Here are the JSON and plain text output versions.



### JSON



```python

import pymupdf.layout  # activate PyMuPDF-Layout in pymupdf

import pymupdf4llm



json_text = pymupdf4llm.to_json("input.pdf")



# now work with the markdown text, e.g. store as a UTF8-encoded file

import pathlib

pathlib.Path("output.json").write_text(json_text)

```



### Plain Text



```python

import pymupdf.layout  # activate PyMuPDF-Layout in pymupdf

import pymupdf4llm



plain_text = pymupdf4llm.to_text("input.pdf")



# now work with the markdown text, e.g. store as a UTF8-encoded file

import pathlib

pathlib.Path("output.txt").write_bytes(plain_text.encode())

```





**Feature Overview:**



* Support for pages with **_multiple text columns_**.

* Support for **_image and vector graphics extraction_**:



    1. Specify either `write_images=True` or `embed_images=True`. Default is `False`.

    2. Images and vector graphics on the page will be stored as images named `"input.pdf-pno-index.extension"` in a folder of your choice or be embedded in the markdown text as base64-encoded strings. The image `extension` can be chosen to represent a PyMuPDF-supported image format (for instance "png" or "jpg"),  `pno` is the 0-based page number and `index` is some sequence number.

    3. The image files will have width and height equal to the values on the page. The desired resolution can be chosen via parameter `dpi` (default: `dpi=150`). So this is not an actual **_extraction_** but rather rendering of the respective page area.

    4. Any standard text written in image areas will become a visible part of the generated image and otherwise be ignored. This behavior can be changed via `force_text=True` which causes the text to also become part of the output.



* Support for **page chunks**: Instead of returning one large string for the whole document, a list of dictionaries can be generated: one for each page. Specify `data = pymupdf4llm.to_markdown("input.pdf", page_chunks=True)`. Then, for instance the first item, `data[0]` will contain a dictionary for the first page with its text and some metadata.
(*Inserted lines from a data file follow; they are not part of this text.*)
/-- Settles O33: each write and read by the row that decodes it. -/
theorem windowWrites : Obligations.WindowWrites := by
  refine ⟨fun p v s h => ⟨?_, ?_, ?_, ?_⟩, fun p v s hh h => ?_, fun p s hh => ⟨?_, ?_, ?_, ?_⟩, fun p again s hh => ?_,
    fun s hh => ⟨?_, ?_⟩, fun a s hh hb hgood => ⟨?_, ?_, ?_⟩, fun v s hh => ?_, fun o v s ho hun => ?_,
    fun f o v s hh hf ho => ?_, fun f o v w s hh ho => ?_, fun f o v w s hh => ⟨fun ho => ?_, fun ho => ?_⟩,
    fun p o v s hlo hhi => ?_, fun p v s => ?_, fun p o v b a s hh hb => ⟨?_, ?_, ?_, ?_, ?_, ?_, ?_, ?_⟩,
    fun n c k v r f w s => ⟨eventsAlone_causeClear n c k s, eventsAlone_severityWrite n v s, eventsAlone_firstValidClear r s,
      eventsAlone_overflowClear r s, eventsAlone_quietMsWrite v s, eventsAlone_msixUnmask f w s, lateCompletion_alone f s⟩⟩
  · exact congrArg Host.Outcome.next (awake_unchanged (if_neg (by simp [h])))
  · exact congrArg Host.Outcome.next (awake_unchanged (if_pos (by simp [h])))
  · exact congrArg Host.Outcome.next (awake_unchanged (if_pos (by simp [h])))
  · simp only [canTake, h, Bool.false_and]
  · exact congrArg Host.Outcome.next ((awake_live hh _).trans (if_pos h))
  · exact congrArg Host.Outcome.next (awake_live hh _)
  · exact congrArg Host.Outcome.next (awake_live hh _)
  · exact congrArg Host.Outcome.next (awake_live hh _)
  · refine ⟨_, congrArg Host.Outcome.next (awake_live hh _), fun q => ?_⟩
    simp only [if_true, ringFault, box_raise, box_modBox]
    split <;> rfl
  · refine ⟨_, congrArg Host.Outcome.next (awake_live hh _), rfl, fun q => ?_⟩
    refine (box_setBox p.val q _ s).trans ?_
    cases again <;> rfl
  · exact congrArg Host.Outcome.next (awake_live hh _)
  · exact congrArg Host.Outcome.next (awake_live hh _)
  · refine (if_neg hb).trans (congrArg Host.Outcome.next ((awake_live hh _).trans (if_neg (by simp [hgood]))))
  · refine (if_neg hb).trans (congrArg Host.Outcome.next ((awake_live hh _).trans ?_))
    simp only [accessBar2, hgood, Bool.false_eq_true, if_false]
  · refine (if_neg hb).trans (congrArg Host.Outcome.next ((awake_live hh _).trans (if_neg (by simp [hgood]))))
  · refine (registerWrite_aligned (by decide)).trans (congrArg Host.Outcome.next ((awake_live hh _).trans ?_))
    rfl
  · refine (registerWrite_aligned ho).trans (congrArg Host.Outcome.next (awake_unchanged ?_))
    exact (if_pos rfl).trans (writeBar0_unused (by omega))
  · exact (registerWrite_aligned ho).trans (congrArg Host.Outcome.next ((awake_live hh _).trans (if_neg hf)))
  · exact (registerWrite_wide ho).trans (congrArg Host.Outcome.next (awake_live hh _))
  · exact congrArg Host.Outcome.next ((awake_live hh _).trans (if_pos (decide_eq_true (.inr ho))))
  · exact congrArg Host.Outcome.next ((awake_live hh _).trans (if_pos (decide_eq_true (.inr ho))))
  · rw [writePage_ring hlo hhi, box_modBox, if_pos rfl]
  · rw [writePage_enables, box_modBox, if_pos rfl]
    rfl
  · exact congrArg Host.Outcome.next (awake_held hh _)
  · exact congrArg Host.Outcome.next (awake_held hh _)
  · exact congrArg Host.Outcome.next (awake_held hh _)
  · exact congrArg Host.Outcome.next (awake_held hh _)
  · exact congrArg Host.Outcome.next (awake_held hh _)
  · exact congrArg Host.Outcome.next (awake_held hh _)
  · exact (if_neg hb).trans (congrArg Host.Outcome.next (awake_held hh _))
  · exact (if_neg hb).trans (congrArg Host.Outcome.next (awake_held hh _))

/-! ### The event registers -/

theorem evGet_evPut_eq (n m : Nat) (x : EventSrc) (s : State) : evGet (evPut n x s) m = if m = n then x else evGet s m := by
  unfold evGet
  rw [evPut_events, tget_tset]
  split <;> rfl

theorem evGet_message (fn v m : Nat) (s : State) : evGet (message fn v s) m = evGet s m := by
  unfold message
  split <;> rfl

/-- Delivering a source leaves every CAUSE as it is. -/
theorem settle_cause (n m : Nat) (s : State) : (evGet (settle n s) m).cause = (evGet s m).cause := by
  have hput : (evGet (if (isPending s n != (evGet s n).wasPending) = true then
      evPut n { evGet s n with wasPending := isPending s n } s else s) m).cause = (evGet s m).cause := by
    split
    · rw [evGet_evPut_eq]
      split
      next h => rw [h]
      next => rfl
    · rfl
  unfold settle
  dsimp only
  split
  · rw [evGet_message, hput]
  · exact hput

theorem clearCause_cause {n : Nat} {m : BitVec 16} {s : State} (h : isLevel n = false) :
    (evGet (clearCause n m s) n).cause = (evGet s n).cause &&& ~~~ m := by
  rw [clearCause, if_neg (by simp [h]), settle_cause, evGet_evPut]

theorem testBit_bitmap (l : List Nat) (k : Nat) : (bitmap l).testBit k = decide (k ∈ l) := by
  induction l with
  | nil => rw [bitmap, Nat.zero_testBit]; rfl
  | cons i l ih =>
    rw [bitmap, Nat.testBit_or, ih, Nat.testBit_two_pow, Bool.eq_iff_iff]
    simp only [Bool.or_eq_true, decide_eq_true_eq, List.mem_cons, @eq_comm _ i k]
* As a first example for directly supporting LLM / RAG consumers, this version can output **LlamaIndex documents**:



    ```python

    import pymupdf4llm

    

    md_read = pymupdf4llm.LlamaMarkdownReader()

    data = md_read.load_data("input.pdf")



    # The result 'data' is of type List[LlamaIndexDocument]

    # Every list item contains metadata and the markdown text of 1 page.

    ```



    * A LlamaIndex document essentially corresponds to Python dictionary, where the markdown text of the page is one of the dictionary values. For instance the text of the first page is the value of `data[0].to_dict().["text"]`.

    * For details, please consult LlamaIndex documentation.

    * Upon creation of the `LlamaMarkdownReader` all necessary LlamaIndex-related imports are executed. Required related package installations must have been done independently and will not be checked during pymupdf4llm installation.